Michael Hammond seeks Scott school board seat

Photo/Cassandra Brown
“I’ve been in project management for 20 years, and you can’t go into a situation where you don’t have a contingency,” Mike Hammond says of the board’s performance in addressing solutions to Warrenton’s aging middle schools.
I support Mike running for school board because he’s a good guy, an honest guy, and we see some of the same issues as needing improvement.
— Natalie Erdossy, Scott District resident
Michael Steven Hammond
• Age: 44

• Home: Near New Baltimore.

• Office sought: Scott District school board seat.

• Work: Senior project manager, Forcepoint, a cyber security company in Herndon, 2017-present.

• Experience: 11 years in online banking and bill paying services; product portfolio manager, Fiserv; 2016-17; project manager, ACI, 2012-16.

• Education: Classes in education, Lord Fairfax Community College, 2006; certification in systems engineering, Stratford University, 1998; classes in theater, Brigham Young University, Idaho, 1993; Watkins Mill (Md.) High School, 1992.

• Organizations: Jamison’s Farm Homeowners’ Association, 2012-18; Fauquier Democratic Committee, 2016 to present.

• Family: Wife, Carie; children, Carly, 12, and Jocelyn, 10.
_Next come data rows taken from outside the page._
/-! ## Binderies -/

/-- A folio of one leaf for region 0 that loads nothing. -/
def fol : Folio := { handle := 1, ctx := 1, dies := 1, leaves := [{ region := 0, use_ := 1 }] }
/-- Context 1 may not be pre-empted and holds the folio. -/
def bnd (b : BndState) : State := { withFields [(CTX_CONFIG.exists, 1, 1), (CTX_CONFIG.preemptible, 1, 0), (MGT_STATUS.led, 0, 1)] {} with bnd := b }
/-- The image at address 0 of `hbm` is no folio: its magic number is 0. -/
theorem wit_BinderyStagingDrainsAndWaits :
    let s := after (.stage iss1 0 1) (hbm.put MGT_STATUS.led 0 1)
    let h : State := { s with mem := [] }
    s.bnd.staging = [⟨iss1, 0, 1, hbm.stageDies 1 0 1⟩] ∧ (after (.stageComplete 0) (after (.stage iss1 (2 ^ 40) 1) (hbm.put MGT_STATUS.led 0 1))).bnd.staging = [] ∧
    q1 (after (.stageComplete 0) (after (.stage iss1 (2 ^ 40) 1) (hbm.put MGT_STATUS.led 0 1))) = [(8, 0)] ∧
    (after (.stageComplete 0) (after (.stage iss1 (2 ^ 40) 1) (hbm.put MGT_STATUS.led 0 1))).flag BND_LAST_REJECT.valid = true ∧
    h.bnd.folios = [] ∧ (bnd { folios := [fol] }).handleUsed 1 = false ∧
    q1 (after (.release iss1 1) (bnd { folios := [fol] })) = [(0, 0)] ∧ (after (.release iss1 1) (bnd { folios := [fol] })).bnd.folios = [] ∧
    q1 (after (.release iss1 1) (bnd { folios := [fol], waits := [{ ctx := 1, opcode := 4, handle := 1 }] })) = [(2, 0)] := by decide +kernel
theorem test_drain_and_waits :
    let r : BindReq := { iss := some iss1, ctx := 1, opcode := 5, named := [0] }
    let o (ph : BindPhase) : BindOp := { req := r, phase := ph, regions := [0] }
    let s (ph : BindPhase) : State := { bound 0 {} with bnd := { ops := [o ph] } }
    let d := (s .draining).put BND_REGION_STATE.state 0 3
    let w : State := { bound 0 {} with bnd := { waits := [r], stale := [(1, 0, 3)] } }
    q1 (after (.flushComplete 0) ((s .clearing).wn .MGT_TICK 0 1)) = [(0, 0)] ∧ (after (.flushComplete 0) (s .clearing)).bnd.ops = [o .clearing] ∧
    d.settled 0 = true ∧ (after (.drainSettled 0) d).rstate 0 = 0 ∧
    after (.drainSettled 0) (d.setCore 0 { entries := [{ gath with state := .ready }], block := blk, frozen := some 1#16 }) =
      d.setCore 0 { entries := [{ gath with state := .ready }], block := blk, frozen := some 1#16 } ∧
    (after (.drainTimeout 0) (d.wn .MGT_TICK 0 1000000)).rn .BND_DRAIN_TIMEOUTS = 1 ∧
    ((after (.drainTimeout 0) (d.wn .MGT_TICK 0 1000000)).bnd.ops.map fun o => (o.phase, o.timedOut)) = [(.clearing, true)] ∧
    (after (.waitingBindCommand 0) w).bnd.waits = [] ∧ (after (.waitingBindCommand 0) w).rstate 0 = 0 ∧
    ((after (.epochStaleReport 1 0) w).ring 1).queue.map (fun r => (r.status, r.count)) = [(0x0B, 3)] := by decide +kernel
theorem wit_BindCommandsAndStarts :
    let s := bnd { folios := [fol] }
    let r : BindReq := { iss := some iss1, ctx := 1, opcode := 4, handle := 1 }
    let u := after (.bind iss1 1 0) s
    s.ringHeld iss1 = false ∧ s.regionBusy 0 = false ∧ (s.began iss1 4).bindStatus r fol = 0 ∧
    u.rstate 0 = 1 ∧ u.rctx 0 = 1 ∧ (u.bnd.ops.map (·.phase)) = [.loading] ∧
    q1 (after (.bind iss1 2 0) s) = [(4, 0)] ∧
    q1 (after (.bind iss1 1 0) (s.put CTX_CONFIG.preemptible 1 1)) = [(3, 0)] ∧
    q1 (after (.bind iss1 1 0) (s.put CTX_REGION_RESERVE.context 0 2)) = [(2, 0)] ∧ loadTicks fol = 17 := by decide +kernel
theorem test_rebind_and_unbind :
    let s := { bound 0 (bnd { folios := [fol] }) with mem := [(sramBase 0 0, 1#8), (64, 2#8)] }
    let u := after (.rebind iss1 1 false 1) s
    u.rstate 0 = 1 ∧ u.mem = [(64, 2#8)] ∧
    (after (.unbind iss1 1 false) s).rstate 0 = 0 ∧ ((after (.unbind iss1 1 false) s).bnd.ops.map (·.phase)) = [.clearing] ∧
    (after (.unbind iss1 1 true) s).rstate 0 = 3 ∧ ((after (.unbind iss1 1 true) s).bnd.ops.map (·.phase)) = [.draining] := by decide +kernel
theorem test_bind_start :
    let s := (after (.bind iss1 1 0) (bnd { folios := [fol] })).wn .BND_EPOCH_NEXT 0 9
    let t := s.wn .MGT_TICK 0 17
    after (.bindStart 0) (s.wn .MGT_TICK 0 16) = s.wn .MGT_TICK 0 16 ∧
    (after (.bindStart 0) t).rstate 0 = 2 ∧ (after (.bindStart 0) t).repoch 0 = 9 ∧ (after (.bindStart 0) t).rn .BND_EPOCH_NEXT = 10 ∧
    (after (.bindStart 0) t).seq.sampled.map (fun e => (e.cls, e.ev)) = [(10, .done (some iss1) 4 0)] ∧
    q1 ((after (.bindStart 0) t).applyEvent (.done (some iss1) 4 0)) = [(0, 0)] ∧ samples (.bindStart 0) t = [(10, 0)] ∧
    (after (.slotTableActivation 0) (after (.bindStart 0) t)).bnd.slotsOn = [0] := by decide +kernel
• Hobbies: Playing guitar, building theatre sets, riding motorcycles and fishing.

• Facebook: Click here.
By .(JavaScript must be enabled to view this email address)
Staff Journalist
A parent and cyber security project manager who lives near New Baltimore will run for Scott District’s school board seat in 2019.

Michael Hammond, 44, has become the first school board challenger to announce his candidacy for election next November.

Promising to focus on fair compensation for teachers, improved fiscal responsibility, resolution of the aging middle school issue and better communication with stakeholders, Mr. Hammond announced his candidacy late last month.

“When my daughter went into middle school, I became more aware of issues in the community, especially because her school (Warrenton Middle) is one of the targets for change,” Mr. Hammond said.

Running for school board “is something I believe in,” he said. “You talk to enough people and get enough encouragement and say, ‘It’s time’.”

A Fauquier resident for 15 years, Mr. Hammond has two daughters — one at Warrenton Middle and the other at Ritchie Elementary.

After talking with parents and teachers such as Jennifer McIntyre, who taught both of his daughters at Ritchie, Mr. Hammond decided in September that he would run for the seat, which Suzanne Sloane won in 2015.

Scott District resident Natalie Erdossy met Mr. Hammond about three years ago through her children’s ballet classes at Lasley Center for the Performing Arts.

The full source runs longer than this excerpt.